Work to be completed:
When you reach the line in the data below that contains "INSPECT (40_inspector.md). -/", please start repeating lines exactly, and stop after the line that contains "(ok, .done s)", repeating nothing else.

Input data:
━━━━━━━━━━━━━━━━

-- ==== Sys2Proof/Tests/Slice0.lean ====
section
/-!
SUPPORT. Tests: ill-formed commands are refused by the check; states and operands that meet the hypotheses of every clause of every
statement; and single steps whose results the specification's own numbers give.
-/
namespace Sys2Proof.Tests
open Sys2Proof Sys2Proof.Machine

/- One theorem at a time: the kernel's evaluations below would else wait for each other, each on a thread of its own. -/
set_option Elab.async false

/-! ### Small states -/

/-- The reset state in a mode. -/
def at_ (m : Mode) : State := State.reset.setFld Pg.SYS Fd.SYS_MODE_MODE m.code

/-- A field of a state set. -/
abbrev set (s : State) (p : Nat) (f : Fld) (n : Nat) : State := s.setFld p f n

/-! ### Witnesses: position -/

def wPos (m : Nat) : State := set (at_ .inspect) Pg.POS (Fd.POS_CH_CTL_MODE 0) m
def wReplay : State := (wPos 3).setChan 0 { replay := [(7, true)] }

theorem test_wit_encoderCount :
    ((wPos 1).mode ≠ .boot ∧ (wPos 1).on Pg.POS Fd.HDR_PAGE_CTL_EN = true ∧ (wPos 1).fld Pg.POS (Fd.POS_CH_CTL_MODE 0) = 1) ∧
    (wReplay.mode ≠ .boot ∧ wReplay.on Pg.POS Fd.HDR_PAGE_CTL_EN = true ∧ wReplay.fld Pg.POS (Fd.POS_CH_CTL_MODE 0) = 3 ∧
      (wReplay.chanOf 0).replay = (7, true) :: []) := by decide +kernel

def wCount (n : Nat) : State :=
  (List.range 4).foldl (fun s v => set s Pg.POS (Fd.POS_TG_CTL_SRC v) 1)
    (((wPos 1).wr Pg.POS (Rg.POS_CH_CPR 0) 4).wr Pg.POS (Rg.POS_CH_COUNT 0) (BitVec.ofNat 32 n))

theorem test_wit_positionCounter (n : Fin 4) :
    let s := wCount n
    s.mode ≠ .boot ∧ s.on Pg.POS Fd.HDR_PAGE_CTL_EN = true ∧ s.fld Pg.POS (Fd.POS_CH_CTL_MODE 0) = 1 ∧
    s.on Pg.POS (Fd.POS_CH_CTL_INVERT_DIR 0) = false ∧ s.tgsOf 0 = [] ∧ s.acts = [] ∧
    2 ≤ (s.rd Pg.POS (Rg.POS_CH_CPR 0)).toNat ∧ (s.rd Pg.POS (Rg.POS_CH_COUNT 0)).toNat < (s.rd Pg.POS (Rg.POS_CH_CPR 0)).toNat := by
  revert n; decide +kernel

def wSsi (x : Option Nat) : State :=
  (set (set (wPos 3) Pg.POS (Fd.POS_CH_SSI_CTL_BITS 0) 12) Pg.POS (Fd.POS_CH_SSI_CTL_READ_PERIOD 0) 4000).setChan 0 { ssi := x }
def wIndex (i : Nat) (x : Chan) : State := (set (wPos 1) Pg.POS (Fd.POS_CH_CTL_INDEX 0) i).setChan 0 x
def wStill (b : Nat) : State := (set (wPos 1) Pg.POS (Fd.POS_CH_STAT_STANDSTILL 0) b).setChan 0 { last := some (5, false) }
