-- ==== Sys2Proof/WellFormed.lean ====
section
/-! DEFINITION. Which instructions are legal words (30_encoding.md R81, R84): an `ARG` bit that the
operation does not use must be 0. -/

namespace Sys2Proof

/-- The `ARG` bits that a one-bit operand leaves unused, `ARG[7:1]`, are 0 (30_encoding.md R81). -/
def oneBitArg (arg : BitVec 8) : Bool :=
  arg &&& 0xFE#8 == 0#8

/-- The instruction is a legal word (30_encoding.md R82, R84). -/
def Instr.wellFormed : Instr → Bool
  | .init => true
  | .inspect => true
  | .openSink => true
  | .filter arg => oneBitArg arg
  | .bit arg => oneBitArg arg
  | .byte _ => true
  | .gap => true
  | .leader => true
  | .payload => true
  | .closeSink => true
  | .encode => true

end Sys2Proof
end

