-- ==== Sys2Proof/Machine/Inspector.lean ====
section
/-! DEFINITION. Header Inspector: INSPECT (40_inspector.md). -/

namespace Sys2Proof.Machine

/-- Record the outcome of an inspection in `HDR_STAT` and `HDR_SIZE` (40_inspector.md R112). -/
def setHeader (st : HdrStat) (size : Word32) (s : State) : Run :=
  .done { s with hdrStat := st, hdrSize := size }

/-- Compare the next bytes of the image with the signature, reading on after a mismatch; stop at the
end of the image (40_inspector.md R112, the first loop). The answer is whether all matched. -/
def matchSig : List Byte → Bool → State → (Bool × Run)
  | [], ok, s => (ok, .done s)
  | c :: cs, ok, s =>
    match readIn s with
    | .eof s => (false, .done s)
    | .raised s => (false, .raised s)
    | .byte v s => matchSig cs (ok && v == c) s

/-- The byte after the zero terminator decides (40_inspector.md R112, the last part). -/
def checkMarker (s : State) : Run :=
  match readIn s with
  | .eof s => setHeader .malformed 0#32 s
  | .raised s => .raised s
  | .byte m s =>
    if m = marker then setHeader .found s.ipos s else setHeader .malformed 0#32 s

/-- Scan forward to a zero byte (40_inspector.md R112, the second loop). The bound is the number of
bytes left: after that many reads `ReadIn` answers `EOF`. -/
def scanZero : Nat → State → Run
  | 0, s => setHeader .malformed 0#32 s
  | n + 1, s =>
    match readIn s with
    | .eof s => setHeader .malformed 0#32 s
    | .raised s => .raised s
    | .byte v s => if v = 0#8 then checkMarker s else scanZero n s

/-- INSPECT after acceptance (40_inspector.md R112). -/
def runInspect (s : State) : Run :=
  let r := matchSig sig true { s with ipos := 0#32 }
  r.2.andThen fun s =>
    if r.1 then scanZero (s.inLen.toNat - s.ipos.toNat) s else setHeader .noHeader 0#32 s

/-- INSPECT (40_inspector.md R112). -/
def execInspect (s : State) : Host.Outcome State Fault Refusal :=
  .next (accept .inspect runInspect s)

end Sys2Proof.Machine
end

━━━━━━━━━━━━━━━━

Written response:
/-! DEFINITION. Header Inspector: INSPECT (40_inspector.md). -/

namespace Sys2Proof.Machine

/-- Record the outcome of an inspection in `HDR_STAT` and `HDR_SIZE` (40_inspector.md R112). -/
def setHeader (st : HdrStat) (size : Word32) (s : State) : Run :=
  .done { s with hdrStat := st, hdrSize := size }

/-- Compare the next bytes of the image with the signature, reading on after a mismatch; stop at the
end of the image (40_inspector.md R112, the first loop). The answer is whether all matched. -/
def matchSig : List Byte → Bool → State → (Bool × Run)
  | [], ok, s => (ok, .done s)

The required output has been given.